-- WHAT THE EXERCISE ASKS --
All of the records should be restated word for word.

-- AVAILABLE DATA --
BEGIN

/-- The moves of the host, the bus adapter, the device controller and reset change their own signals and nothing
else; an answer that arrives while no request is pending changes nothing (R20, R211). That an answer to a pending
request stands on the port until it is consumed, in place of one already standing there, is the model's reading (log
entry 6). -/
def Obligations.OtherAgentsChangeOnlyTheirSignals : Prop :=
  ∀ (s : State) (e : Event) (rest : List Event), s.agenda = e :: rest →
    (∀ w, e = .offer w → step s = .next { s with agenda := rest, cmdValid := true, cmdWord := w }) ∧
    (e = .withdraw → step s = .next { s with agenda := rest, cmdValid := false }) ∧
    (∀ b, e = .hostReady b → step s = .next { s with agenda := rest, rspReady := b }) ∧
    (∀ b, e = .controllerReady b → step s = .next { s with agenda := rest, devReady := b }) ∧
    (∀ b, e = .grant b → step s = .next { s with agenda := rest, busLockGnt := b }) ∧
    (∀ b, e = .reset b → step s = .next { s with agenda := rest, rst := b }) ∧
    (∀ a, e = .answer a → s.breq ≠ none → step s = .next { s with agenda := rest, bresp := some a }) ∧
    (∀ a, e = .answer a → s.breq = none → step s = .next { s with agenda := rest })

/-- The spec's own inference of R59: the only requests ever issued are the one-byte read of FIFO_ENTRIES and the
FIFO_DATA burst of `3·u` bytes with `u` in 3, 6, ..., 255, all reads; the decode commands issue none and ask for no
lock. -/
def Obligations.OnlyTwoKindsOfTransaction : Prop :=
  (∀ (s t : State) (q : BusRequest), step s = .next t → t.breq = some q → s.breq ≠ some q →
    breqRw t = 1#1 ∧
    ((q.addr = 0x05#7 ∧ q.len = 1#10) ∨
      (q.addr = 0x11#7 ∧ ∃ u : Nat, q.len.toNat = 3 * u ∧ u % 3 = 0 ∧ 3 ≤ u ∧ u ≤ 255))) ∧
  (∀ (i : Instr) (s : State), (∃ rng b0 b1 b2, i = .decaxis rng b0 b1 b2) ∨ (∃ hi lo, i = .dectemp hi lo) →
    s.st = .idle → ∃ t, exec i s = .next t ∧ (t.breq = none ∨ t.breq = s.breq) ∧
      (t.lock = true → s.lock = true) ∧ t.st = .resp)

/-- R157: the lock is released in exactly the step that consumes a command's last bus answer and in reset, and
is never held in `RESP` or `IDLE`. -/
def Obligations.LockIsReleasedExactlyAtTheEnd : Prop :=
  ∀ s t : State, SdfrInv s → step s = .next t →
    ((s.lock = true ∧ t.lock = false) ↔
      (s.lock = true ∧ SdfrMoves s ∧
        (s.rst = true ∨ (t.st = .resp ∧ (s.st = .cntWait ∨ s.st = .burstWait))))) ∧
    ((t.st = .resp ∨ t.st = .idle) → t.lock = false)

/-- As long as the other agents keep their side of the lock protocol, a request is pending only under a granted
lock, from the count read through the burst (R66, R148). -/
def Obligations.BusIsUsedOnlyUnderAGrantedLock : Prop :=
  ∀ s t : State, SdfrInv s → BusUseGranted s →
    (∀ e rest, s.agenda = e :: rest → conforms e { s with agenda := rest } = true) →
    step s = .next t → BusUseGranted t

/-- R156: outside `IDLE` the block's step does not depend on `dev_ready`; in `IDLE` a FIFO command is answered
NOT_READY exactly when `dev_ready` is 0 then, and is otherwise let through (FIFODRAIN with a valid range). -/
def Obligations.ReadinessIsSampledOnlyAtAccept : Prop :=
  (∀ (s : State) (b : Bool), s.st ≠ .idle →
    ∃ t, sdfrStep s = .next t ∧ sdfrStep { s with devReady := b } = .next { t with devReady := b }) ∧
  (∀ s : State, s.st = .idle →
    ∃ t, exec .fifocnt s = .next t ∧ (t.st = .lockWait ↔ s.devReady = true) ∧
      (t.rspq = [0x00000033#32] ∧ t.st = .resp ↔ s.devReady = false)) ∧
  (∀ (s : State) (rng : BitVec 2), s.st = .idle →
    ∃ t, exec (.fifodrain rng) s = .next t ∧ (t.st = .lockWait ↔ s.devReady = true ∧ rng ≠ 0#2) ∧
      (t.rspq = [0x00000034#32] ∧ t.st = .resp ↔ s.devReady = false))

/-- While a command is in progress the command port is not read: nothing is accepted and no word is latched
(R22). -/
def Obligations.BusyBlockIgnoresTheCommandPort : Prop :=
  ∀ (s : State) (v : Bool) (w : Word), s.st ≠ .idle →
    ∃ t, sdfrStep s = .next t ∧
      sdfrStep { s with cmdValid := v, cmdWord := w } = .next { t with cmdValid := v, cmdWord := w }

/-- The latched command changes only in an accept step, or by reset (R32). -/
def Obligations.LatchedCommandChangesOnlyAtAccept : Prop :=
  ∀ s t : State, step s = .next t → t.opl ≠ s.opl ∨ t.rngl ≠ s.rngl ∨ t.datal ≠ s.datal →
    SdfrMoves s ∧ (s.rst = true ∨ (s.st = .idle ∧ s.cmdValid = true))

/-- `CNT` changes only in `CNT_WAIT`, to the byte of a one-byte answer; `USABLE` only there, for a command whose `OPL`
is not FIFOCNT's, which the model takes as FIFODRAIN (R143's `else`, log entry 14); `BUF` only in `BURST_WAIT`, on an
answer of the right length; or by reset (R33, R34, R35). -/
def Obligations.CountAndBufferChangeOnlyOnTheirAnswers : Prop :=
  ∀ s t : State, step s = .next t →
    (t.cnt ≠ s.cnt → SdfrMoves s ∧
      (s.rst = true ∨ (s.st = .cntWait ∧ s.bresp = some (.ok [t.cnt])))) ∧
    (t.usable ≠ s.usable → SdfrMoves s ∧
      (s.rst = true ∨ (s.st = .cntWait ∧ s.opl ≠ 3#4 ∧ s.bresp = some (.ok [t.cnt]) ∧
        t.usable.toNat = t.cnt.toNat - t.cnt.toNat % 3))) ∧
    (t.buf ≠ s.buf → SdfrMoves s ∧
      (s.rst = true ∨ (s.st = .burstWait ∧
        ∃ bytes, s.bresp = some (.ok bytes) ∧ bytes.length = 3 * s.usable.toNat)))

/-- What the ports say in a state that keeps the invariant (R25, R39): a response word is defined exactly when it
is offered, and a pending request reads 1 to 765 bytes of FIFO_ENTRIES or FIFO_DATA. -/
def Obligations.OutputsAreDefinedWhenValid : Prop :=
  ∀ s : State, SdfrInv s →
    (rspValid s = true ↔ ∃ w, rspWord s = some w) ∧
    (breqValid s = true →
      ∃ n, breqLen s = some n ∧ 1 ≤ n.toNat ∧ n.toNat ≤ 765 ∧
        (breqAddr s = some 0x05#7 ∨ breqAddr s = some 0x11#7)) ∧
    (cmdReady s = true → rspValid s = false ∧ busLockReq s = false ∧ breqValid s = false)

END

-- ANSWER BELOW --
/-- The moves of the host, the bus adapter, the device controller and reset change their own signals and nothing
else; an answer that arrives while no request is pending changes nothing (R20, R211). That an answer to a pending
request stands on the port until it is consumed, in place of one already standing there, is the model's reading (log
entry 6). -/
def Obligations.OtherAgentsChangeOnlyTheirSignals : Prop :=
  ∀ (s : State) (e : Event) (rest : List Event), s.agenda = e :: rest →
    (∀ w, e = .offer w → step s = .next { s with agenda := rest, cmdValid := true, cmdWord := w }) ∧
    (e = .withdraw → step s = .next { s with agenda := rest, cmdValid := false }) ∧
    (∀ b, e = .hostReady b → step s = .next { s with agenda := rest, rspReady := b }) ∧
    (∀ b, e = .controllerReady b → step s = .next { s with agenda := rest, devReady := b }) ∧
    (∀ b, e = .grant b → step s = .next { s with agenda := rest, busLockGnt := b }) ∧
    (∀ b, e = .reset b → step s = .next { s with agenda := rest, rst := b }) ∧
    (∀ a, e = .answer a → s.breq ≠ none → step s = .next { s with agenda := rest, bresp := some a }) ∧
    (∀ a, e = .answer a → s.breq = none → step s = .next { s with agenda := rest })

/-- The spec's own inference of R59: the only requests ever issued are the one-byte read of FIFO_ENTRIES and the
FIFO_DATA burst of `3·u` bytes with `u` in 3, 6, ..., 255, all reads; the decode commands issue none and ask for no
lock. -/
def Obligations.OnlyTwoKindsOfTransaction : Prop :=
  (∀ (s t : State) (q : BusRequest), step s = .next t → t.breq = some q → s.breq ≠ some q →
    breqRw t = 1#1 ∧
    ((q.addr = 0x05#7 ∧ q.len = 1#10) ∨
      (q.addr = 0x11#7 ∧ ∃ u : Nat, q.len.toNat = 3 * u ∧ u % 3 = 0 ∧ 3 ≤ u ∧ u ≤ 255))) ∧
  (∀ (i : Instr) (s : State), (∃ rng b0 b1 b2, i = .decaxis rng b0 b1 b2) ∨ (∃ hi lo, i = .dectemp hi lo) →
    s.st = .idle → ∃ t, exec i s = .next t ∧ (t.breq = none ∨ t.breq = s.breq) ∧
      (t.lock = true → s.lock = true) ∧ t.st = .resp)

/-- R157: the lock is released in exactly the step that consumes a command's last bus answer and in reset, and
is never held in `RESP` or `IDLE`. -/
def Obligations.LockIsReleasedExactlyAtTheEnd : Prop :=
  ∀ s t : State, SdfrInv s → step s = .next t →
    ((s.lock = true ∧ t.lock = false) ↔
      (s.lock = true ∧ SdfrMoves s ∧
        (s.rst = true ∨ (t.st = .resp ∧ (s.st = .cntWait ∨ s.st = .burstWait))))) ∧
    ((t.st = .resp ∨ t.st = .idle) → t.lock = false)

/-- As long as the other agents keep their side of the lock protocol, a request is pending only under a granted
lock, from the count read through the burst (R66, R148). -/
def Obligations.BusIsUsedOnlyUnderAGrantedLock : Prop :=
  ∀ s t : State, SdfrInv s → BusUseGranted s →
    (∀ e rest, s.agenda = e :: rest → conforms e { s with agenda := rest } = true) →
    step s = .next t → BusUseGranted t

/-- R156: outside `IDLE` the block's step does not depend on `dev_ready`; in `IDLE` a FIFO command is answered
NOT_READY exactly when `dev_ready` is 0 then, and is otherwise let through (FIFODRAIN with a valid range). -/
def Obligations.ReadinessIsSampledOnlyAtAccept : Prop :=
  (∀ (s : State) (b : Bool), s.st ≠ .idle →
    ∃ t, sdfrStep s = .next t ∧ sdfrStep { s with devReady := b } = .next { t with devReady := b }) ∧
  (∀ s : State, s.st = .idle →
    ∃ t, exec .fifocnt s = .next t ∧ (t.st = .lockWait ↔ s.devReady = true) ∧
      (t.rspq = [0x00000033#32] ∧ t.st = .resp ↔ s.devReady = false)) ∧
  (∀ (s : State) (rng : BitVec 2), s.st = .idle →
    ∃ t, exec (.fifodrain rng) s = .next t ∧ (t.st = .lockWait ↔ s.devReady = true ∧ rng ≠ 0#2) ∧
      (t.rspq = [0x00000034#32] ∧ t.st = .resp ↔ s.devReady = false))

/-- While a command is in progress the command port is not read: nothing is accepted and no word is latched
(R22). -/
def Obligations.BusyBlockIgnoresTheCommandPort : Prop :=
  ∀ (s : State) (v : Bool) (w : Word), s.st ≠ .idle →
    ∃ t, sdfrStep s = .next t ∧
      sdfrStep { s with cmdValid := v, cmdWord := w } = .next { t with cmdValid := v, cmdWord := w }

/-- The latched command changes only in an accept step, or by reset (R32). -/
def Obligations.LatchedCommandChangesOnlyAtAccept : Prop :=
  ∀ s t : State, step s = .next t → t.opl ≠ s.opl ∨ t.rngl ≠ s.rngl ∨ t.datal ≠ s.datal →
    SdfrMoves s ∧ (s.rst = true ∨ (s.st = .idle ∧ s.cmdValid = true))

/-- `CNT` changes only in `CNT_WAIT`, to the byte of a one-byte answer; `USABLE` only there, for a command whose `OPL`
is not FIFOCNT's, which the model takes as FIFODRAIN (R143's `else`, log entry 14); `BUF` only in `BURST_WAIT`, on an
answer of the right length; or by reset (R33, R34, R35). -/
def Obligations.CountAndBufferChangeOnlyOnTheirAnswers : Prop :=
  ∀ s t : State, step s = .next t →
    (t.cnt ≠ s.cnt → SdfrMoves s ∧
      (s.rst = true ∨ (s.st = .cntWait ∧ s.bresp = some (.ok [t.cnt])))) ∧
    (t.usable ≠ s.usable → SdfrMoves s ∧
      (s.rst = true ∨ (s.st = .cntWait ∧ s.opl ≠ 3#4 ∧ s.bresp = some (.ok [t.cnt]) ∧
        t.usable.toNat = t.cnt.toNat - t.cnt.toNat % 3))) ∧
    (t.buf ≠ s.buf → SdfrMoves s ∧
      (s.rst = true ∨ (s.st = .burstWait ∧
        ∃ bytes, s.bresp = some (.ok bytes) ∧ bytes.length = 3 * s.usable.toNat)))

/-- What the ports say in a state that keeps the invariant (R25, R39): a response word is defined exactly when it
is offered, and a pending request reads 1 to 765 bytes of FIFO_ENTRIES or FIFO_DATA. -/
def Obligations.OutputsAreDefinedWhenValid : Prop :=
  ∀ s : State, SdfrInv s →
    (rspValid s = true ↔ ∃ w, rspWord s = some w) ∧
    (breqValid s = true →
      ∃ n, breqLen s = some n ∧ 1 ≤ n.toNat ∧ n.toNat ≤ 765 ∧
        (breqAddr s = some 0x05#7 ∨ breqAddr s = some 0x11#7)) ∧
    (cmdReady s = true → rspValid s = false ∧ busLockReq s = false ∧ breqValid s = false)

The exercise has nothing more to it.